— Откуда ты все это знаешь?
   — Мне рассказал сам Авл Плавтий. Лигийцы тогда действительно границу почти не нарушали, но ведь варвары налетают, как буря, и, как буря, исчезают. Так исчезли и лигийцы с турьими рогами на головах. Свебов и язигов Ванния они разбили, но их царь погиб, и они ушли с добычей, а заложники остались во власти Гистра. Мать вскоре умерла, дочку Гистр, не зная, что с нею делать, отослал правителю всей Германии Помпонию. Закончив войну с хаттами[58], Помпоний возвратился в Рим, где Клавдий, как тебе известно, разрешил ему триумфальные почести. Девушка шла за колесницей победителя, но когда торжества кончились, Помпоний тоже не знал, что с нею делать, — ведь заложницу нельзя было считать пленницей, — и в конце концов отдал ее своей сестре, Помпонии Грецине, жене Плавтия. В этом доме, где всё, начиная с господ и кончая птицей в курятнике, преисполнено добродетели, девушка выросла, увы, столь же добродетельной, как сама Грецина, и стала такой красавицей, что даже Поппея рядом с нею выглядела бы, как осенняя фига рядом с яблоком Гесперид[59].
   — Ну, и дальше что?
   — Повторяю тебе, с той минуты, что я увидел ее у фонтана, увидел, как лучи солнца пронизывают насквозь ее тело, я без памяти влюбился.
   — Выходит, она прозрачна, как медуза или как маленькая сардинка?
   — Не шути, Петроний, а если тебя ввело в заблуждение то, что я так свободно говорю о своем увлечении, знай, что под нарядным платьем часто скрываются глубокие раны. Еще должен тебе сказать, что по пути из Азии я провел одну ночь в храме Мопса[60], надеясь получить оракул. И вот во сне мне явился сам Мопс и изрек, что в моей жизни произойдет большая перемена вследствие любви.
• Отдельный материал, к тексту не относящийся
-- ==== Sys2Proof/Laws/Memory.lean ====
section
/-! SUPPORT. The laws of memory: what a byte reads as after a store, the canonical form, and which bytes a datum covers. -/

namespace Sys2Proof.Machine

/-- No bytes are of no word. -/
@[simp] theorem cachedWords_nil : cachedWords [] = [] := rfl

/-! ## One byte -/

/-- Below the first listed address everything reads 0. -/
theorem byteAt_below {m : Memory} {lo a : Nat} (h : wfFrom lo m = true) (ha : a < lo) : byteAt m a = 0 := by
  cases m with
  | nil => rfl
  | cons c rest =>
    obtain ⟨k, b⟩ := c
    simp only [wfFrom, Bool.and_eq_true, decide_eq_true_eq] at h
    have : a < k := by omega
    simp only [byteAt, if_neg (by omega : ¬a = k), if_pos this]

/-- What a byte reads as after a store, in a memory in canonical form. -/
theorem byteAt_setByte_wf {m : Memory} {lo : Nat} (h : wfFrom lo m = true) (a x : Nat) (v : Byte) :
    byteAt (setByte m a v) x = if x = a then v else byteAt m x := by
  induction m generalizing lo with
  | nil =>
    simp only [setByte]
    split
    · rename_i hv; subst hv; by_cases hx : x = a <;> simp [byteAt, hx]
    · by_cases hx : x = a <;> simp [byteAt, hx]
  | cons c rest ih =>
    obtain ⟨k, b⟩ := c
    simp only [wfFrom, Bool.and_eq_true, decide_eq_true_eq] at h
    obtain ⟨_, hr⟩ := h
    simp only [setByte]
    split
    · rename_i hak
      split
      · rename_i hv
        subst hv
        by_cases hx : x = a
        · subst hx; simp [byteAt, hak, Nat.ne_of_lt hak]
        · simp [hx]
      · by_cases hx : x = a
        · subst hx; simp [byteAt]
        · simp only [byteAt, if_neg hx]
          by_cases hlt : x < a
          · simp [hlt, show ¬x = k by omega, show x < k by omega]
          · simp [hlt]
    · rename_i hak
      split
      · rename_i hk
        subst hk
        split
        · rename_i hv
          subst hv
          by_cases hx : x = a
          · subst hx; simp [byteAt_below hr]
          · simp only [byteAt, if_neg hx]
            by_cases hlt : x < a
            · simp [hlt, byteAt_below hr (Nat.lt_succ_of_lt hlt)]
            · simp [hlt]
        · by_cases hx : x = a
          · subst hx; simp [byteAt]
          · simp [byteAt, hx]
      · rename_i hk
        simp only [byteAt]
        by_cases hxk : x = k
        · subst hxk; simp [Ne.symm hk]
        · simp only [if_neg hxk]
          by_cases hlt : x < k
          · simp [hlt, show ¬x = a by omega]
          · simp only [if_neg hlt]
            exact ih hr

/-- A store keeps the canonical form, from any bound not above the address. -/
theorem wfFrom_setByte {m : Memory} {lo : Nat} (h : wfFrom lo m = true) {a : Nat} (hlo : lo ≤ a) (ha : a < 2 ^ 32)
    (v : Byte) : wfFrom lo (setByte m a v) = true := by
  induction m generalizing lo with
  | nil =>
    simp only [setByte]
    split
    · rfl
    · rename_i hv
      simp only [wfFrom, Bool.and_eq_true, decide_eq_true_eq, bne_iff_ne]
      exact ⟨⟨⟨hlo, ha⟩, hv⟩, trivial⟩
  | cons c rest ih =>
    obtain ⟨k, b⟩ := c
    have h0 := h
    simp only [wfFrom, Bool.and_eq_true, decide_eq_true_eq, bne_iff_ne] at h
    obtain ⟨⟨⟨h1, h2⟩, h3⟩, hr⟩ := h
    simp only [setByte]
    split
    · rename_i hak
      split
      · exact h0
      · rename_i hv
        simp only [wfFrom, Bool.and_eq_true, decide_eq_true_eq, bne_iff_ne]
        exact ⟨⟨⟨hlo, ha⟩, hv⟩, ⟨⟨⟨hak, h2⟩, h3⟩, hr⟩⟩
    · split
      · rename_i hk
        subst hk
        split
        · cases rest with
          | nil => rfl
          | cons d rest =>
            obtain ⟨k', b'⟩ := d
            simp only [wfFrom, Bool.and_eq_true, decide_eq_true_eq, bne_iff_ne] at hr ⊢
            obtain ⟨⟨⟨g1, g2⟩, g3⟩, gr⟩ := hr
            exact ⟨⟨⟨by omega, g2⟩, g3⟩, gr⟩
        · rename_i hv
          simp only [wfFrom, Bool.and_eq_true, decide_eq_true_eq, bne_iff_ne]
          exact ⟨⟨⟨h1, h2⟩, hv⟩, hr⟩
      · simp only [wfFrom, Bool.and_eq_true, decide_eq_true_eq, bne_iff_ne]
        exact ⟨⟨⟨h1, h2⟩, h3⟩, ih hr (by omega)⟩

/-- The empty memory is in canonical form. -/
theorem wf_nil : Memory.wf ([] : Memory) = true := rfl

/-- Storing a byte keeps the canonical form. -/
theorem wf_poke {m : Memory} (h : Memory.wf m = true) (a : Word) (v : Byte) : Memory.wf (poke m a v) = true :=
  wfFrom_setByte h (Nat.zero_le _) a.isLt v

/-- A byte after a byte was stored. -/
theorem peek_poke {m : Memory} (h : Memory.wf m = true) (a x : Word) (v : Byte) :
    peek (poke m a v) x = if x = a then v else peek m x := by
  simp only [peek, poke, byteAt_setByte_wf h, BitVec.toNat_inj]

/-! ## Data -/

/-- Storing a datum keeps the canonical form. -/
theorem wf_writeData {m : Memory} (h : Memory.wf m = true) (size : Size) (a v : Word) :
    Memory.wf (writeData m size a v) = true := by
  cases size with
  | byte => exact wf_poke h _ _
  | half => exact wf_poke (wf_poke h _ _) _ _
  | word => exact wf_poke (wf_poke (wf_poke (wf_poke h _ _) _ _) _ _) _ _

/-- The offset of an address in a datum decides which of its bytes it is. -/
theorem eq_add_of_sub {x a k : Word} (h : x = a + k) : x - a = k := by subst h; simp

/-- Every byte a datum does not cover reads as before. -/
theorem peek_writeData_other {m : Memory} (h : Memory.wf m = true) {size : Size} {a x : Word} (hx : ¬covers size a x)
    (v : Word) : peek (writeData m size a v) x = peek m x := by
  have ne : ∀ k : Word, k.toNat < size.bytes → x ≠ a + k := fun k hk he => hx (by
    rw [covers, eq_add_of_sub he]; exact hk)
  cases size with
  | byte =>
    have h0 : x ≠ a := by simpa using ne 0 (by decide)
    simp [writeData, peek_poke h, h0]
  | half =>
    have h0 : x ≠ a := by simpa using ne 0 (by decide)
    have h1 := ne 1 (by decide)
    simp only [writeData, peek_poke h, peek_poke (wf_poke h _ _), if_neg h0, if_neg h1]
  | word =>
    have h0 : x ≠ a := by simpa using ne 0 (by decide)
    have h1 := ne 1 (by decide)
    have h2 := ne 2 (by decide)
    have h3 := ne 3 (by decide)
    simp only [writeData, peek_poke h, peek_poke (wf_poke h _ _), peek_poke (wf_poke (wf_poke h _ _) _ _),
      peek_poke (wf_poke (wf_poke (wf_poke h _ _) _ _) _ _), if_neg h0, if_neg h1, if_neg h2, if_neg h3]

/-- Two addresses with different small offsets differ. -/
theorem add_ne_add (a : Word) {j k : Word} (h : j ≠ k) : a + j ≠ a + k := fun e => h (by
  have := congrArg (fun w => w - a) e
  simpa [BitVec.add_comm a, BitVec.add_sub_cancel] using this)

/-- The four bytes of a word, most significant first, are the word. -/
theorem word_of_bytes (v : Word) :
    ((v.extractLsb' 24 8 ++ v.extractLsb' 16 8) ++ v.extractLsb' 8 8) ++ v.extractLsb' 0 8 = v := by
  apply BitVec.eq_of_getLsbD_eq
  intro i hi
  simp only [BitVec.getLsbD_append, BitVec.getLsbD_extractLsb']
  by_cases h1 : i < 8
  · simp [h1]
  · by_cases h2 : i - 8 < 8
    · simp [h1, h2]; congr 1; omega
    · by_cases h3 : i - 8 - 8 < 8
      · simp [h1, h2, h3]; congr 1; omega
      · simp [h1, h2, h3, show i - 8 - 8 - 8 < 8 by omega]; congr 1; omega

/-- The two bytes of a halfword, most significant first, are the halfword. -/
theorem half_of_bytes (v : Word) : v.extractLsb' 8 8 ++ v.extractLsb' 0 8 = v.extractLsb' 0 16 := by
  apply BitVec.eq_of_getLsbD_eq
  intro i hi
  simp only [BitVec.getLsbD_append, BitVec.getLsbD_extractLsb']
  by_cases h1 : i < 8
  · simp [h1, hi]
  · simp [h1, hi, show i - 8 < 8 by omega, show 8 + (i - 8) = i by omega]

/-- A datum reads as it was stored, cut to its size (20_memory R70, R76). -/
theorem readData_writeData {m : Memory} (h : Memory.wf m = true) (size : Size) (a v : Word) :
    readData (writeData m size a v) size a = truncated size v := by
  have n01 : a ≠ a + 1 := by simp
  have n02 : a ≠ a + 2 := by simp
  have n03 : a ≠ a + 3 := by simp
  have n12 : a + 1 ≠ a + 2 := add_ne_add a (by decide)
  have n13 : a + 1 ≠ a + 3 := add_ne_add a (by decide)
  have n23 : a + 2 ≠ a + 3 := add_ne_add a (by decide)
  have w1 := wf_poke h a
  cases size with
  | byte => simp only [writeData, readData, peek_poke h, if_pos, truncated]
  | half =>
    simp only [writeData, readData, peek_poke h, peek_poke (w1 _), n01, if_pos, if_false, truncated, half_of_bytes]
  | word =>
    have w2 := fun b c => wf_poke (w1 b) (a + 1) c
    have w3 := fun b c d => wf_poke (w2 b c) (a + 2) d
    simp only [writeData, readData, peek_poke h, peek_poke (w1 _), peek_poke (w2 _ _), peek_poke (w3 _ _ _), n01, n02,
      n03, n12, n13, n23, Ne.symm n01, Ne.symm n12, Ne.symm n02, if_pos, if_false, truncated]
    exact word_of_bytes v

/-! ## Accesses -/

/-- What a read can answer: what the transaction delivers (20_memory R80, R90). -/
theorem memRead_eq_some {s : State} {st : Status} {size : Size} {a v : Word} :
    memRead s st size a = some v ↔ ∃ q, readReach s st size a = some q ∧ v = received s.mem size q := by
  simp only [memRead, Option.map_eq_some_iff]
  constructor
  · rintro ⟨p, h, rfl⟩; exact ⟨p, h, rfl⟩
  · rintro ⟨p, h, rfl⟩; exact ⟨p, h, rfl⟩

/-- What a write can answer: memory with the datum stored where the transaction reaches it, nothing else changed
(20_memory R80, R90). -/
theorem memWrite_eq_some {s s' : State} {st : Status} {size : Size} {a v : Word} :
    memWrite s st size a v = some s' ↔
      ∃ q, writeReach s st size a v = some q ∧ s' = { s with mem := deposited s.mem size q v } := by
  simp only [memWrite, Option.map_eq_some_iff]
  constructor
  · rintro ⟨p, h, rfl⟩; exact ⟨p, h, rfl⟩
  · rintro ⟨p, h, rfl⟩; exact ⟨p, h, rfl⟩

/-- A write keeps the canonical form, whatever it reaches. -/
theorem wf_deposited {m : Memory} (h : Memory.wf m = true) (size : Size) (q : Reached) (v : Word) :
    Memory.wf (deposited m size q v) = true := by
  cases q with
  | memory p => exact wf_writeData h size p v
  | device w => exact h

/-- What a write that reached q leaves. -/
theorem storedAt_deposited {s w : State} (h : Memory.wf s.mem = true) {size : Size} {q : Reached} {v : Word}
    (hw : w.mem = deposited s.mem size q v) : StoredAt size q v s w := by
  cases q with
  | memory p =>
    simp only [deposited] at hw
    exact ⟨by rw [hw]; exact readData_writeData h _ _ _, fun x hx => by rw [hw]; exact peek_writeData_other h hx v⟩
  | device d => intro x; rw [hw]; rfl

/-- Other masters' writes keep the canonical form. -/
theorem wf_busWritten {m : Memory} (h : Memory.wf m = true) (ws : List (Word × Byte)) :
    Memory.wf (busWritten m ws) = true := by
  induction ws generalizing m with
  | nil => exact h
  | cons w ws ih => exact ih (wf_poke h w.1 w.2)

end Sys2Proof.Machine
end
   — Слыхал я, как Плиний говаривал[61], что не верит в богов, но верит в сны, и, возможно, он прав. Несмотря на все мои шутки, я и сам временами думаю, что существует лишь одно вечное, всемогущее, творящее божество — Венера Родительница. Она соединяет души, соединяет тела и предметы. Эрос вывел мир из хаоса. Хорошо ли он поступил, это другой вопрос, но раз уж так случилось, мы должны признать его могущество, хотя можем и не благословлять его.
   — Ах, Петроний, куда легче услышать философское рассуждение, чем добрый совет.
   — Но скажи, чего ты собственно хочешь?
   — Хочу-получить Лигию. Хочу, чтобы вот эти мои руки, которые сейчас обнимают только воздух, могли обнять ее и прижать к груди. Хочу дышать ее дыханием. Будь она рабыней, я бы дал за нее Авлу сотню девушек, у которых ноги выбелены известью в знак того, что они в первый раз выставлены на продажу. Хочу иметь ее у себя в моем доме до тех пор, пока голова моя не побелеет, как вершина Соракта[62] зимою.
   — Она не рабыня, но все-таки принадлежит к фамилии Плавтия, а поскольку она покинутое дитя, ее можно считать воспитанницей. Если бы Плавтий захотел, он мог бы тебе ее уступить.
   — Ты, наверно, не знаешь Помпонии Грецины. Впрочем, оба они привязались к ней, как к родной дочери.
   — Помпонию я знаю. Уныла, как кипарис. Не будь она женою Авла, ее можно было бы нанимать в плакальщицы. Со дня смерти Юлии она не снимает темной столы[63], и вообще вид у нее такой, будто она уже при жизни бродит по лугам, где растут асфодели[64]. Вдобавок она — одномужняя жена, а стало быть, среди наших женщин, разводившихся по четыре-пять раз, истинный феникс. Да, слышал ты, будто в Верхнем Египте недавно вылупился из яйца феникс, что с ним случается не чаще чем раз в пятьсот лет?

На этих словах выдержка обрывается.